I just try not to loose faith.I hope this Dr. Finkelstein story is true.
If any one tried it,please let me know.Pleeeeeeeeeeeeeease

I ahd tried all different possible clinical,cosmetic,dental,......procedures,...NO LUCK!
Sorry!I don't have any good news.Just know we should cross fingers.Don't loose your hope and faith.
Suffering since 6 years of age......
Authored by: shayyy on Thursday, April 17 2008 @ 06:55 PM MDT
Its as if I could have written that myself, only im 16.
I have had bad breath for as long as I can remember. I think about killing myself everyday and I never do because I think of how young I am, and how much I have yet to expierence, except it won't be any fun when I can't just be myself. I wake everyday and think, why me?
How can god let me live such torture every single day. But its not his fault. Im only 16 and I feel as though I know my future, it 10 years from now ill be as lonely as I am right now, and ill still have bad breath. I just want this curse to end. I want to laugh and have a boyfriend. And enjoy my life. Bad breath is ruining my life so far. And id hate to live much longer knowing it will still be with me. Im sorry if I have went on about my story, I wanted to comment you and tell you that reading your story made me cry, because someone out there actually knows what its like. Thankyou for reading this if you did, and thankyou for writing your story.

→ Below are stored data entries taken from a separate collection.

-- ==== Sys2Proof/Machine/Memory.lean ====
section
/-! DEFINITION. The memory tiers: slabs and slab operations, narrow accesses and atomics, refresh, scrub, the model store,
poisoned chunks (spec/09_memory_tiers.md, R275 to R284, R294 to R312). -/

namespace Sys2Proof.Machine

/-! ## Slabs (R278 to R280) -/

/-- A corrected error of a slab bank. -/
def State.slabCorrected (s : State) (w bank : Nat) : State :=
  ((s.bump .slbCe w 1).setReg .slbStatus w (nsetBits (s.reg .slbStatus w) 16 1 1)).raiseLimited msNs bank
    { code := faultCode 1 7 0xAA, sagger := sgField ((s.ownerOfWheel w).getD 15), unit := w, subunit := bank }
/-- An uncorrectable error of a slab bank. -/
def State.slabLost (s : State) (w bank : Nat) : State :=
  ((s.bump .slbUe w 1).setReg .slbStatus w (nsetBits (s.reg .slbStatus w) 17 1 1)).fault 3 7 0xA9 ((s.ownerOfWheel w).getD 15) w bank

/-- SLAB_READ (R278, R280): an uncorrectable error stops the read before it answers. -/
def execSlabRead (w : WheelIx) (offset : BitVec 22) (len : Nat) (ecc : Ecc) (s : State) : Host.Outcome State Fault Refusal :=
  let o := offset.toNat
  let i := w.val * slabBytes + o
  if len = 0 ∨ slabBytes < o + len then .refused (.illFormed "SLAB_READ")
  else
    let s1 := s.bump .slbInvalidRd w.val (s.invalidLines i len)
    let out := s1.onMem fun m => { m with slabOut := m.slabRead i len }
    match ecc with
    | .good => .next out
    | .corrected => .next (out.slabCorrected w.val (o / 163840))
    | .uncorrectable => .next (s1.slabLost w.val (o / 163840))

/-- SLAB_WRITE (R278). -/
def execSlabWrite (w : WheelIx) (offset : BitVec 22) (data : List Byte) (s : State) : Host.Outcome State Fault Refusal :=
  if data.isEmpty || slabBytes < offset.toNat + data.length then .refused (.illFormed "SLAB_WRITE")
  else .next (s.onMem (·.slabWrite (w.val * slabBytes + offset.toNat) data))

/-- Clear the validity of every line of a sagger's slabs (R279). -/
def State.clearSlabs (s : State) (g : Nat) : State :=
  (List.range 144).foldl (fun s w => if s.ownsWheel g w then (s.onMem (·.slabClear w)).bump .slbClears w 1 else s) s

/-- SLAB_CLEAR (R279): once after step 8 of a fire point. -/
def execSlabClear (g : SaggerIx) (s : State) : Host.Outcome State Fault Refusal :=
  let x := s.sagger g.val
  s.when (x.st == .serving && x.phase == .none && x.commit.isNone && !x.cleared)
    (((s.clearSlabs g.val).onSagger g.val fun x => { x with cleared := true, clearTally := x.clearTally + 1 }).touch g.val)

/-! ## Slab operation records (R281 to R284) -/

/-- OP. -/
def sopOp (r : Nat) : Nat := nbits r 0 4
/-- DST. -/
def sopDst (r : Nat) : Nat := nbits r 32 32
/-- SRC, PATTERN or HSRC. -/
def sopSrc (r : Nat) : Nat := nbits r 64 32
/-- LEN. -/
def sopLen (r : Nat) : Nat := nbits r 96 22
/-- LAYER. -/
def sopLayer (r : Nat) : Nat := nbits r 118 8
/-- TALLY. -/
def sopTally (r : Nat) : Nat := nbits r 16 12
/-- WFMT. -/
def sopWfmt (r : Nat) : Nat := nbits r 4 2

/-- A record fails the checks that FILL, COPY and HLOAD share: reserved fields, LEN and the destination region. -/
def State.sopBad (s : State) (g r align : Nat) : Bool :=
  nbits r 6 10 != 0 || nbits r 28 4 != 0 || nbits r 126 2 != 0 || sopWfmt r != 0 || sopLayer r != 0 ||
    sopLen r < 4 || sopLen r > slabBytes || sopLen r % 4 != 0 || !s.slabRegion g (sopDst r) (sopLen r) align

/-- A record that R282 rejects (0xA0). -/
def State.sopReject (s : State) (g r : Nat) : State := s.faultRec 3 7 0xA0 g (slabWheel (sopDst r)) 0 (sopDst r) (leBytes r 16)
/-- A record's last write is acknowledged: its tally advances. -/
def State.sopDone (s : State) (g r : Nat) : State :=
  (s.advance g (sopTally r) (agentId 7 (dieOfWheel (slabWheel (sopDst r))) 0)).touch g
/-- Run a record that passes `ok`; the OP must be the command's own, and an illegal OP fails R282. -/
def State.runSop (s : State) (name : String) (op g r : Nat) (ok : Bool) (effect : State) : Host.Outcome State Fault Refusal :=
  if sopOp r ≠ op ∧ 1 ≤ sopOp r ∧ sopOp r ≤ 4 then .refused (.illFormed name)
  else if (s.sagger g).st ≠ .serving then .next s
  else if sopOp r ≠ op ∨ ¬ ok then .next (s.sopReject g r)
  else .next effect

/-- FILL (R282). -/
def execFill (g : SaggerIx) (rec : BitVec 128) (s : State) : Host.Outcome State Fault Refusal :=
  let r := rec.toNat
  s.runSop "FILL" 1 g.val r (!s.sopBad g.val r 4)
    (((s.putSlab (sopDst r) (List.replicate (sopLen r / 4) (leBytes (sopSrc r) 4)).flatten).bump .slbOpBytes (slabWheel (sopDst r))
      (sopLen r)).sopDone g.val r)

/-- COPY (R282): the whole source is read before any write. -/
def execCopy (g : SaggerIx) (rec : BitVec 128) (s : State) : Host.Outcome State Fault Refusal :=
  let r := rec.toNat
  let s1 := s.bump .slbInvalidRd (slabWheel (sopSrc r)) (s.invalidLines (slabIx (sopSrc r)) (sopLen r))
  s.runSop "COPY" 2 g.val r (!s.sopBad g.val r 4 && s.slabRegion g.val (sopSrc r) (sopLen r) 4)
    (((s1.putSlab (sopDst r) (s.slab (sopSrc r) (sopLen r))).bump .slbOpBytes (slabWheel (sopDst r)) (sopLen r)).sopDone g.val r)

/-- HLOAD (R284): a source in the remote window is read across the lute, and its tally advances with the last piece. -/
def execHload (g : SaggerIx) (rec : BitVec 128) (s : State) : Host.Outcome State Fault Refusal :=
  let r := rec.toNat
  let a := sopSrc r * 512
  let far := s.inWindow g.val a (sopLen r)
  let job := s.lute.nextTag
  s.runSop "HLOAD" 3 g.val r (!s.sopBad g.val r 1 && (far || s.mayRead g.val a (sopLen r)))
    (if far then (pieces4k (sopLen r)).foldl (fun s p =>
        s.askRemote g.val (a + p.1) p.2 (.slab (BitVec.ofNat 32 (sopDst r + p.1)) (sopTally r) job)) s
     else ((s.putSlab (sopDst r) (s.hbm a (sopLen r))).bump .hbmRdBytes (stackOfAddr a) (sopLen r)).sopDone g.val r)

/-- The A4 block of a row of ternary weights (R284). -/
def gatherBlock (ws : List Int) : List Byte :=
  let exps := (List.range 64).map fun k => if (piece ws 16 k).any (· != 0) then 127 else 0
  packBlock 1 exps 0 [] (ws.map fun w => { m := w, e := 0 })
/-- The bytes of tile row `t mod 16` of block `b` of a gathered matrix. -/
def State.gatherRow (s : State) (i : LoadedImage) (l : LayerInfo) (t b : Nat) : List Byte :=
  let off := l.tileBase + (t / 16 * l.nb + b) * tileBytes l.wfmt + t % 16 * rowBytes l.wfmt
  (List.range (rowBytes l.wfmt)).map fun k => mget s.mem.hbm (i.byteAddr (off + k))
/-- The weights of a tile row. -/
def rowWeights (wfmt : Nat) (bs : List Byte) : List Int := if wfmt = 0 then tp5Row bs else (bs.flatMap t28Group).take 1024

/-- A GATHER record fails a check of R282 or R284. -/
def State.gatherBad (s : State) (g r : Nat) : Bool :=
  let l := s.layer g (sopLayer r)
  nbits r 6 10 != 0 || nbits r 28 4 != 0 || nbits r 126 2 != 0 || sopLen r == 0 || sopLen r > 256 ||
    (s.image? g (s.sagger g).stepModel).isNone || sopLayer r ≥ (s.stepImage g).layers.length || l.wfmt > 1 || sopWfmt r != l.wfmt ||
    !s.slabRegion g (sopSrc r) (4 * sopLen r) 1 || !s.slabRegion g (sopDst r) (640 * l.nb * sopLen r) 1
/-- The identifiers of a GATHER. -/
def State.gatherIds (s : State) (r : Nat) : List Nat := (List.range (sopLen r)).map fun k => s.slabNum (sopSrc r + 4 * k) 4

/-- The blocks of a GATHER. -/
def State.gatherOp (s : State) (g r : Nat) : State :=
  match s.image? g (s.sagger g).stepModel with
  | none => s
  | some i =>
    let l := s.layer g (sopLayer r)
    let ids := s.gatherIds r
    (List.range ids.length).foldl (fun s k => (List.range l.nb).foldl (fun s b =>
      (s.putSlab (sopDst r + (k * l.nb + b) * 640) (gatherBlock (rowWeights l.wfmt (s.gatherRow i l (ids.getD k 0) b)))).bump
        .hbmRdBytes (stackOfAddr (i.byteAddr (l.tileBase + (ids.getD k 0 / 16 * l.nb + b) * tileBytes l.wfmt))) (rowBytes l.wfmt)) s) s

/-- GATHER (R284): an identifier at or above the row count raises 0x30. -/
def execGather (g : SaggerIx) (rec : BitVec 128) (s : State) : Host.Outcome State Fault Refusal :=
  let r := rec.toNat
  s.runSop "GATHER" 4 g.val r (!s.gatherBad g.val r)
    (if (s.gatherIds r).any fun t => t ≥ (s.layer g.val (sopLayer r)).outputs then s.fault 3 7 0x30 g.val (slabWheel (sopDst r)) 0
     else (s.gatherOp g.val r).sopDone g.val r)

/-! ## Narrow accesses and atomics (R297 to R299, R303) -/

/-- An access to HBM is refused with 0xA2. -/
def State.narrowReject (s : State) (g a : Nat) : State :=
  s.raise { code := faultCode 3 9 0xA2, sagger := sgField g, unit := min 15 (stackOfAddr a), addr := a }
/-- A write to a protected stratum is suppressed with 0xA3. -/
def State.writeReject (s : State) (g a : Nat) : State :=
  s.raise { code := faultCode 3 9 0xA3, sagger := sgField g, unit := min 15 (stackOfAddr a), subunit := s.pchOf a, addr := a }
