-- ==== Sys2Proof/Machine/Slices.lean ====
section
/-! DEFINITION. Slices: the record, the members and the tree toward the slice apex (spec/12_lattice_kiln_and_lute.md,
R370, R371). -/

namespace Sys2Proof.Machine

/-- A field of a slice record: byte offset, bit, width. -/
def Slice.field (x : Slice) (off lo w : Nat) : Nat := nbits x.record.toNat (8 * off + lo) w
/-- JOB: 1 BROADCAST, 2 REDUCE, 3 MIGRATE. -/
def Slice.job (x : Slice) : Nat := x.field 0 16 4
/-- SAGGER. -/
def Slice.sgr (x : Slice) : Nat := x.field 0 20 4
/-- APEX. -/
def Slice.apex (x : Slice) : Coord := BitVec.ofNat 11 (x.field 4 0 11)
/-- ORIGIN. -/
def Slice.origin (x : Slice) : Coord := BitVec.ofNat 11 (x.field 4 16 11)
/-- EX, EY, EZ. -/
def Slice.ext (x : Slice) (dim : Nat) : Nat := x.field 8 (8 * dim) (if dim = 2 then 4 else 5)
/-- Bits [63:0] of the image's measurement. -/
def Slice.digest (x : Slice) : Nat := x.field 12 0 64

/-- Distance of a coordinate from the box origin in one dimension. -/
def Slice.rel (k : PlanKiln) (x : Slice) (c : Coord) (dim : Nat) : Nat :=
  (Coord.at c dim + k.size dim - Coord.at x.origin dim) % k.size dim
/-- The coordinate is a member. -/
def Slice.has (k : PlanKiln) (x : Slice) (c : Coord) : Bool := k.has c && (List.range 3).all fun d => x.rel k c d < x.ext d
/-- The members. -/
def Slice.members (k : PlanKiln) (x : Slice) : List Coord := k.coords.filter (x.has k)

/-- Direction from a member toward the slice apex; a wrap link is used where the slice spans the dimension, and inside a
box that itself lies across it. -/
def Slice.dir (k : PlanKiln) (x : Slice) (c : Coord) : Option Nat :=
  ((List.range 3).find? fun dim => Coord.at c dim != Coord.at x.apex dim).map fun dim =>
    let n := k.size dim
    let fwd := (Coord.at x.apex dim + n - Coord.at c dim) % n
    2 * dim + (if x.ext dim = n then (if fwd ≤ n - fwd then 0 else 1) else if x.rel k c dim < x.rel k x.apex dim then 0 else 1)
/-- Tree parent of a member; the apex has none. -/
def Slice.parent (k : PlanKiln) (x : Slice) (c : Coord) : Option Coord := (x.dir k c).map (k.step c)
/-- Tree children of a member. -/
def Slice.children (k : PlanKiln) (x : Slice) (c : Coord) : List Coord := (x.members k).filter fun m => x.parent k m == some c

/-- A slice that this module knows. -/
def State.slice? (s : State) (id : Nat) : Option Slice := s.lat.slices.find? (·.id == id)
/-- Change a slice. -/
def State.onSlice (s : State) (id : Nat) (f : Slice → Slice) : State :=
  s.onLat fun l => { l with slices := l.slices.map fun x => if x.id = id then f x else x }
/-- Send a SLICE_MARK. -/
def State.sendMark (s : State) (x : Slice) (dst : Coord) (word : Nat) : State :=
  s.sendPacket (s.packet 6 0 dst 0 x.id 15 word 0 0 [])

end Sys2Proof.Machine
end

Suffering since 6 years of age......
Authored by: inyourface! on Monday, December 01 2008 @ 06:40 PM MST
it is also me, I see my self when i read your story. I have no life, im a spontaneous and social person by nature, but I hide it from the world, I apparent to be a shy and quiet person who doesn't like to speak or have social contact, but it is just to hide my bad breath...im 29 years old, and I have suffered whole my life of bb and I also have suffered many humiliations. Im been living out of my original country for 6 years now, i have no family here..and of course ...no girlfriend either. I feel terribly lonely and I have been chronically depressed by this, and some time I really would like to kill my self, but I cant loose the hope, Im happy about this forum...i hope we will find cure and get a normal life.-
Suffering since 6 years of age......
Authored by: badbreathcure on Monday, June 15 2009 @ 10:02 AM MDT
Hi, bad breath is not a constant. You are lucky to have a man who dotes on you bad breath or not. Just keep working at it and one day you will discover that your efforts have paid off. meanwhile check out my blog www.howtocurebadbreadth.blogspot.com for more on this.

Lilian.
Suffering since 6 years of age......
Authored by: mark on Tuesday, January 05 2010 @ 02:45 AM MST
You are not the only one living with the similar condition believe me, I had bad breath for 19 years and still have and shame is written all over my face. I cannot even tell anyone even though they know i have bad breath. People think we dont know about our bad breath and I think thats the bad part of it. I just hope that one day it will a thing of the past so we must not lose hope.